Of course it seems to us tht no one can understand them. They take place in a realm that monological materialism even denies exists. Industrial ontology, the actual culture of today looks at and uses only the surface of what IS. The entire depth of the world as experienced internally is said to not exist, while its very faculties are used to advance its complexities of shallowness and the fear and greed that inevitable follows.

Language there is also inadequate. In this kind of interpretation we are right against the wall of the fact that language is symbolic and cannot be, it can only point, like a road sign. And that is why interpretative methods are so vital. and yet that skill is nowadays mowed under the machinery of industry and finance.
 
It’s interesting to see some of the replies here. It reminds me of the saying which goes something like “ask someone what he thinks Jesus meant when he said so and so, and you’ll find out more about the person than about Jesus.”
Yep, that is so. It is why I like to go to modern art shows and use the pieces there as a Rorschach test. That can be fun!
I wasn’t at all referring to an experience of “doubt,” as someone (I believe Touchstone) touched on (though he was “riffing” :p). Indeed, it was a moment of extreme clarity. “I don’t know a damn thing” was a positive, emotional surge that sort of put my mind outside itself. It wasn’t frightening or doubtful in the least – or nauseating (though I’ve had such experiences.) It was sort of, shall I say, liberating? It wasn’t even an idea that could be subjected to “evidence.” I suppose if I had thought of the word evidence at the time I would have broken into laughter.
And that state is exactly why koans are used, along with other such devices. Once you can have the experience of sitting on the cusp of paradox, simply as awareness and without identifying anything as “mine,” you can have a a unique insight about yourself that reason alone can’t give you. And that is the doorway to Spirituality beyond the litigious nature of dogmatic religion.

You have a unique opportunity. I wonder what you will do with it?
 
Of course it seems to us tht no one can understand them. They take place in a realm that monological materialism even denies exists …] The entire depth of the world as experienced internally is said to not exist
I don’t think that anyone would deny that inner feelings exist, including strong inner feelings that feel like they’re “transcendent” or whatnot.

The thing is, those feelings do not demonstrate that there’s anything transcendent or metaphysical going on. There’s no reason to think that they’re not just emergent properties of the brain, like the rest of consciousness seems to be.
 
It’s interesting to see some of the replies here. It reminds me of the saying which goes something like “ask someone what he thinks Jesus meant when he said so and so, and you’ll find out more about the person than about Jesus.”

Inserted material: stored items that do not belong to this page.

-- ==== Sys2Proof/Laws/Outcome.lean ====
section
/-! SUPPORT. The outcomes of the shared gates: when they answer a next state, and which. -/

namespace Sys2Proof.Machine

@[simp] theorem andThen_next (s : State) (f : State → Result) : andThen (.next s) f = f s := rfl
@[simp] theorem andThen_refused (e : Refusal) (f : State → Result) : andThen (.refused e) f = .refused e := rfl

theorem andThen_eq_next_iff {r : Result} {f : State → Result} {t : State} :
    andThen r f = .next t ↔ ∃ s, r = .next s ∧ f s = .next t := by
  cases r <;> simp [andThen]

theorem andThen_assoc (r : Result) (f g : State → Result) :
    andThen (andThen r f) g = andThen r fun s => andThen (f s) g := by
  cases r <;> rfl

@[simp] theorem andThen_pure (r : Result) : (andThen r fun s => .next s) = r := by
  cases r <;> rfl

theorem whenReady_of_ready {s : State} (h : s.Ready) (r : Result) : whenReady s r = r := by
  simp [whenReady, h.1, h.2]

theorem whenReady_eq_next_iff {s t : State} {r : Result} :
    whenReady s r = .next t ↔ s.Ready ∧ r = .next t := by
  unfold whenReady State.Ready
  split
  · split <;> simp [*]
  · simp [*]

theorem whenReady_not_booted {s : State} (hv : configValid s.cfg = true) (hb : s.booted = false) (r : Result) :
    whenReady s r = .refused .beforeReset := by
  simp [whenReady, hv, hb]

theorem whenReady_not_valid {s : State} (hv : configValid s.cfg = false) (r : Result) :
    whenReady s r = .refused .invalidConfiguration := by
  simp [whenReady, hv]

theorem whenAt_of_at {st : DecState} {s : State} (h : s.dec.state = st) (r : Result) : whenAt st s r = r := by
  simp [whenAt, h]

theorem whenAt_eq_next_iff {st : DecState} {s t : State} {r : Result} :
    whenAt st s r = .next t ↔ s.dec.state = st ∧ r = .next t := by
  unfold whenAt
  split <;> simp [*]

theorem step_valid {s t : State} (h : step s = .next t) : configValid s.cfg = true := by
  unfold step at h
  split at h
  · assumption
  · cases h

end Sys2Proof.Machine
end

I wasn’t at all referring to an experience of “doubt,” as someone (I believe Touchstone) touched on (though he was “riffing” :p). Indeed, it was a moment of extreme clarity. “I don’t know a damn thing” was a positive, emotional surge that sort of put my mind outside itself. It wasn’t frightening or doubtful in the least – or nauseating (though I’ve had such experiences.) It was sort of, shall I say, liberating? It wasn’t even an idea that could be subjected to “evidence.” I suppose if I had thought of the word evidence at the time I would have broken into laughter.
As far as I am concerned, it wasn’t ‘an act of revealing divine truth’ which can be considered revelation when you said, “I don’t know a damn thing” which implied that it was merely a ‘an enlightening or astonishing disclosure’ since your epiphany was not founded on divine truth. I’ve found out more about you then you know about Jesus. Let’s remember that epiphany and revelation do have many different meanings. 🙂 And may I remind you it isn’t polite to scoff at people who have contributed to your topic.